AnVIL

Workflow execution status in Terra

We launched a Workflow on Terra on Friday over 3202 samples. The workflow has about 8 major phases that are listed as individual WDL tasks. Is there a way to summarize the overall status of the job with how many jobs have completed step 1, step 2, etc? I can see this for individual tasks but there doesnt seem to be a way to do this for all other than individually clicking on each of the 3202 tasks. There are a few scatter/gather phases but ideally could measure how many of the 3202 have completely finished step 1, step 2, etc. Is there a webpage or API to get this workflow status?

Thanks!
Mike

1 Like

From Terra Support 10:58am EST

Your request (122556) has been received and is being reviewed by our support staff.

From Terra Support 2:14pm EST

Thanks for writing in. Let me take a closer look at our offerings and get back to you.

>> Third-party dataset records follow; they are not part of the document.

/-! ### The instruction (R377, R378, R383) -/

/-- A store that the band makes now would be a release at FOLD scope, by a fence of its lane, that may not be performed
yet (R225, R227). -/
def State.fencedWaits (s : State) (q : Iss) : Bool :=
  (s.fl q).fenced.any fun f => q.lanes.getLsbD f.1
    && (!s.mayOwe q.fold q.flock f.2 f.1
      || s.owedWaits s.nextId (memOpOf q .store) ⟨false, true, false, true⟩)
/-- The sequence reads or writes the scratchpad while an earlier access of the band's lanes is held:
the crook's own accesses take their place behind it (R202, R380), so it does not begin yet. A store of COMMIT waits as
an STS does, so behind a release fence wider than FOLD too, and as a release after one at FOLD scope (R227). -/
def State.crookHeld (s : State) (q : Iss) (ws : List DWord) : Bool :=
  let xs := ws.map microOf
  let st := xs.any fun x => x.op == 0x7F && bitOf x.md 0
  ((st || xs.any fun x => x.op == 0x54 || x.op == 0x3D) && s.spHeld q.fold q.flock q.lanes st)
    || (st && s.fencedWaits q)
/-- The band meets an evicted binding: its lanes wait at the crook, and the first meeting on the die
is an event of code 7 (R383). -/
def State.crookWait (s : State) (q : Iss) (p key : Nat) (b : CrkBind) : State :=
  let s := s.waitAt q q.lanes fun _ => .crook key q.pc
  let met := 128 * dieOf q.core + key
  let s := if (s.pad p).crkMet.contains met then s
    else (s.modPad p fun x => { x with crkMet := x.crkMet ++ [met] }).event 7 (dieOf q.core)
      (vdField p (s.fo q).vd) p q.core [wd (key / 16 * 256 + key % 16), wd b.tag]
  (s.modBand q fun b => { b with ended := true }).endInstr q
/-- CROOKn (R378). -/
def execCrook (h : LHdr) (n slot mx : Nat) (d : LDst) (a b c : LSrc) (s : State) :
    Host.Outcome State Fault Refusal :=
  let i := Instr.crook h n slot mx d a b c
  let find := fun (s : State) (q : Iss) =>
    kget (s.pad (s.fo q).paddock).binds (16 * s.activeSet (s.fo q).paddock + n)
  let go := issue i (fun q s =>
    match find s q with
    | none => .error (cCrook, q.lanes)
    | some bd =>
        let bad := s.struckOf q i
        if unsettled s q i then .error (cUnsettled, q.lanes)
        else if bad ≠ 0 then .error (cEcc, bad)
        else crookEff h (s.crookWords (s.fo q).paddock q.core bd) (s.crookStruck (s.fo q).paddock q.core bd)
          (if h.x then slot else 0) (if h.x then mx else 0) d a b c q s) s
  match s.issuer with
  | none => go
  | some q =>
      match find s q with
      | none => go
      | some bd =>
          if (precheck s q i).isSome then go
          else if bd.len = 0 then
            .next (s.crookWait q (s.fo q).paddock (16 * s.activeSet (s.fo q).paddock + n) bd)
          else if !unsettled s q i && s.struckOf q i == 0 && s.crookHeld q (s.crookWords (s.fo q).paddock q.core bd) then
            .next s
          else go
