/-! ### Refusals (R336) -/

/-- The paddock holds some resource (R327, R328). -/
def State.holdsAny (s : State) (p : Nat) : Bool :=
  (List.range 16).any (fun d =>
    s.reg 0 p 0x01 d != 0 || s.reg 0 p 0x02 d != 0 || s.commonsSize p d != 0 || s.streamCount p d != 0
      || kgetD (s.pad p).ways d 0 != 0)
    || bits (s.reg 0 p 0x05 0) 28 16 != 0 || bits (s.reg 0 p 0x06 0) 27 16 != 0
    || bits (s.reg 0 p 0x07 0) 59 48 != 0 || bits (s.reg 0 p 0x09 0) 59 48 != 0
    || bits (s.reg 0 p 0x0E 0) 63 52 != 0
    || (List.range 2).any fun l =>
      s.reg 0 p 0x08 l != 0 || bits (s.reg 0 p 0x0D l) 23 16 != 0 || bits (s.reg 0 p 0x0F l) 63 52 != 0
/-- Paddocks other than one, and tenants other than one. -/
def otherPads (p : Nat) : List Nat := (List.range 32).filter (· != p)
def otherTenants (p : Nat) : List Nat := (otherPads p).filter (· != 0)
/-- PCTL. -/
def State.pctlBad (s : State) (p v : Nat) : Bool :=
  let k := bits v 1 0
  let old := s.kind p
  (p == 0 && k != 1)
    || (k == 0 && old != 0 && (s.holdsAny p || !(s.vdsOf p).isEmpty))
    || (k != old && k != 0 && old != 0 && !(s.vdsOf p).isEmpty)
/-- CORES. -/
def State.coresBad (s : State) (p d v : Nat) : Bool :=
  ((coresTaken d v (s.reg 0 p 0x01 d)).any fun c =>
    (otherPads p).any (fun r => s.holdsCore r c) || (s.core c).retired || (s.die d).retired || s.draining c)
    || (p == 0 && (List.range 16).all fun x => (if x = d then v else s.reg 0 0 0x01 x) == 0)
/-- CHANS. -/
def State.chansBad (s : State) (p d v : Nat) : Bool :=
  let old := s.reg 0 p 0x02 d
  (s.pages.any fun e => e.2.count != 0 && e.2.owner == p && e.1 / 2 ^ 19 == d
    && bitOf old (e.1 / 2 ^ 14 % 32) && !bitOf v (e.1 / 2 ^ 14 % 32))
    || (List.range 32).any fun c => bitOf v c && !bitOf old c
      && s.chanRetired (d * 2 ^ 36 + c * 2 ^ 31)
/-- A range register of a tenant: the range passes its end or overlaps another tenant's. -/
def State.rangeBad (s : State) (p reg ix v lo1 lo0 hi1 hi0 top : Nat) : Bool :=
  let a := bits v lo1 lo0
  let n := bits v hi1 hi0
  p == 0 || decide (top < a + n)
    || (otherTenants p).any fun r =>
      rangesMeet a n (bits (s.reg 0 r reg ix) lo1 lo0) (bits (s.reg 0 r reg ix) hi1 hi0)
/-- KEYS: a slot that leaves the range is not empty. -/
def State.keysLeave (s : State) (p v : Nat) : Bool :=
  let old := s.reg 0 p 0x05 0
  s.keys.any fun e => e.2.st != 0
    && inSpan (bits old 11 0, bits old 28 16) e.1 && !inSpan (bits v 11 0, bits v 28 16) e.1
/-- The bytes that hold code, group tables or the save area, but for one register. -/
def State.tableSpans (s : State) (p reg ix : Nat) : List (Nat × Nat) :=
  codeBytes (s.reg 0 0 0x10 0) :: (List.range 32).flatMap fun r =>
    (if r = p ∧ reg = 0x0E then [] else [codeBytes (s.reg 0 r 0x0E 0)])
      ++ ((List.range 2).filter fun l => !(r == p && reg == 0x0F && l == ix)).map fun l =>
        groupBytes (s.reg 0 r 0x0F l)
/-- CODE and GROUPTAB: the new range. -/
def State.tableBad (s : State) (p reg ix a n : Nat) : Bool :=
  let x := pageSpan a n
  !s.ownsRange 0 a n || (s.tableSpans p reg ix).any (spansMeet (a, n))
    || s.pages.any fun e => e.2.count != 0 && inSpan x e.1
/-- STREAMS: the paddock has a resident fold or an unfinished copy operation on the die. -/
def State.copiesOn (s : State) (p d : Nat) : Bool :=
  s.folds.any (fun e => e.2.paddock == p && e.2.onCore && dieOf e.2.core == d)
    || s.copies.any fun e => e.2.paddock == p && e.2.phase != 3 && dieOf e.2.core == d
/-- VCTL. -/
def State.vctlBad (s : State) (v x : Nat) : Bool :=
  let old := s.reg 1 v 0x00 0
  let p := bits x 4 0
  (bitOf x 8 && !bitOf old 8 && (s.kind p == 0
      || decide ((if s.kind p = 2 then 8 else 1) ≤ (s.vdsOf p).length)))
    || (bitOf old 8 && !bitOf x 8 && s.droves.any fun e => e.2.paddock != 0 && e.2.vd == v && !e.2.retired)
/-- The write is refused (R336). -/
def State.cfgRefused (s : State) (tgt reg elem ix v : Nat) : Bool :=
  match tgt, reg with
  | 0, 0x00 => s.pctlBad elem v
  | 0, 0x01 => s.coresBad elem ix v
  | 0, 0x02 => s.chansBad elem ix v
  | 0, 0x03 =>
      s.rangeBad elem reg ix v 9 0 26 16 1024
        || (s.commonsSize elem ix != 0 && bits v 26 16 != 0
          && bits v 9 0 * 65536 != s.commonsBase elem ix)
  | 0, 0x04 => s.rangeBad elem reg ix v 7 0 16 8 256 || s.copiesOn elem ix
  | 0, 0x05 =>
      s.rangeBad elem reg ix v 11 0 28 16 4096 || inSpan (bits v 11 0, bits v 28 16) 0
        || s.keysLeave elem v
  | 0, 0x06 =>
      s.rangeBad elem reg ix v 10 0 27 16 2048 || s.folds.any fun e => e.2.paddock == elem && e.2.onCore
  | 0, 0x07 => !s.ownsRange 0 (bits v 43 16 * 65536) (bits v 59 48 * 65536)
  | 0, 0x08 => elem == 0 || decide (32 < v + ((otherTenants elem).map fun r => s.reg 0 r 0x08 ix).foldl (· + ·) 0)
  | 0, 0x0A => (v == 1 && (elem == 0 || (s.pad elem).held)) || (v == 3 && !(s.pad elem).held)
  | 0, 0x0B => elem != 0
  | 0, 0x0D =>
      bits v 23 16 != 0 && (otherPads elem).any fun r =>
        bits (s.reg 0 r 0x0D ix) 23 16 != 0 && bits (s.reg 0 r 0x0D ix) 15 0 == bits v 15 0
  | 0, 0x0E =>
      s.tableBad elem reg ix (bits v 43 20 * 2 ^ 20) (bits v 63 52 * 2 ^ 20)
        || (s.pad elem).objs.any fun o => decide (bits v 63 52 * 2 ^ 20 < o.2.base + 4 * o.2.words)
  | 0, 0x0F => s.tableBad elem reg ix (bits v 43 16 * 65536) (bits v 63 52 * 65536)
  | 0, 0x10 => true
  | 1, 0x00 => s.vctlBad elem v
  | 1, 0x01 =>
      let r := s.page (bits v 43 11 * 2048 / 2 ^ 17)
      bitOf v 0 && !(isHbm (bits v 43 11 * 2048) && r.table)
        && !(r.count == 0 && s.ownsChan 0 (bits v 43 11 * 2048))
  | 1, 0x03 =>
      decide (512 < bits v 8 0 + bits v 19 10) || (List.range 128).any fun x =>
        x != elem && portOf x == portOf elem
          && rangesMeet (bits v 8 0) (bits v 19 10) (s.hwinFirst x) (s.hwinCount x)
  | _, _ => false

From Terra Support 10:11am EST

I’m curious to know if the Workflow Dashboard (described in this article) gives you the information you need. This is a relatively new feature designed to give you high-level information on your workflow. If this doesn’t give you the information you desire, can you let us know how you would change the dashboard to be more ideal? The development team is looking to make continuous improvements to this module, so any feedback is greatly appreciated.

If the Workflow Dashboard doesn’t work for you, you can use jq ​ and curl ​ with the endpoints to get the information needed:
Swagger UI
Swagger UI

Note that this isn’t a supported method of retrieving the data - we wouldn’t be able to troubleshoot this

If neither of the two options quite fit the bill, I’ll be happy to file a feature request for the development team!

The Workflow Dashboard presents a really nice display of the status for a single sample, but it would also be useful to aggregate the status across all workflows launched as part of the same job submission. Specifically as part of job submission 88178824-e2b7-48f3-900c-570a4813f4bf in the t2t-nhgri/t2t-vc-processing workspace, we launched 3202 workflows on the 3202 individual samples in the data table. We can see very detailed process on individual samples (e.g. workflow fa8777b5-9221-4ef0-a639-1c300f0518d0), but it would be helpful to monitor the progress of all of them together. It doesnt seem like the swagger API calls allow this either, except to individually query the 3202 workflows that were launched. But maybe Im missing something? For now I have been monitoring the workflow bucket so I can see when the various bam files and other stats files are written back to the bucket.

Thanks!

Mike

From Terra Support 4:51pm EST

Thanks for getting back to us, and for detailing your needs. To get the information you’re after, you may only have the option of scripting a query to pull information on all 3202 workflows using the APIs options previously mentioned at this time. However, I’m more than happy to file a feature request with the team to build something into the platform that gets you the information you desire.

Can you provide us a few more details about the problem you’re ultimately looking to solve? This will be helpful for the team to know when considering how to build the feature.

Our scientific goal is to align 3202 samples to the new human reference genome created from the Telomere-to-Telomere project to characterize variants across the samples compared to variants identified using the standard GRCh38 reference genome. But the immediate need is to be able to report back to the consortium how much progress the pipeline has made, get some estimate of how much longer the pipeline will take to complete, and get some estimate of how much more it will cost to complete. I realize projecting time and costs is very complicated and a long term research project, although I would hope we could get a summary of the running tasks. Does that make sense? Happy to have a call to discuss more.

Mike

From Terra Support 10:19am EDT

Thanks so much for those details. This level of visibility isn’t currently built-in to the platform but I’ll be raising a feature request for the development team to consider.

Would you like any assistance from one of our teams in pulling the information you need via API? Please let us know if so - I’ll be happy to set up an email thread to get the process started!

Thank you. I will not need this at this time - we have a workaround of polling the google buckets directly to check on status but it would definitely be helpful if you could raise a feature request to make this more accessible & robust

Best

Mike

From Terra Support 9:57am EDT

Will do! Thanks again for writing in and let us know if we can help in any other way.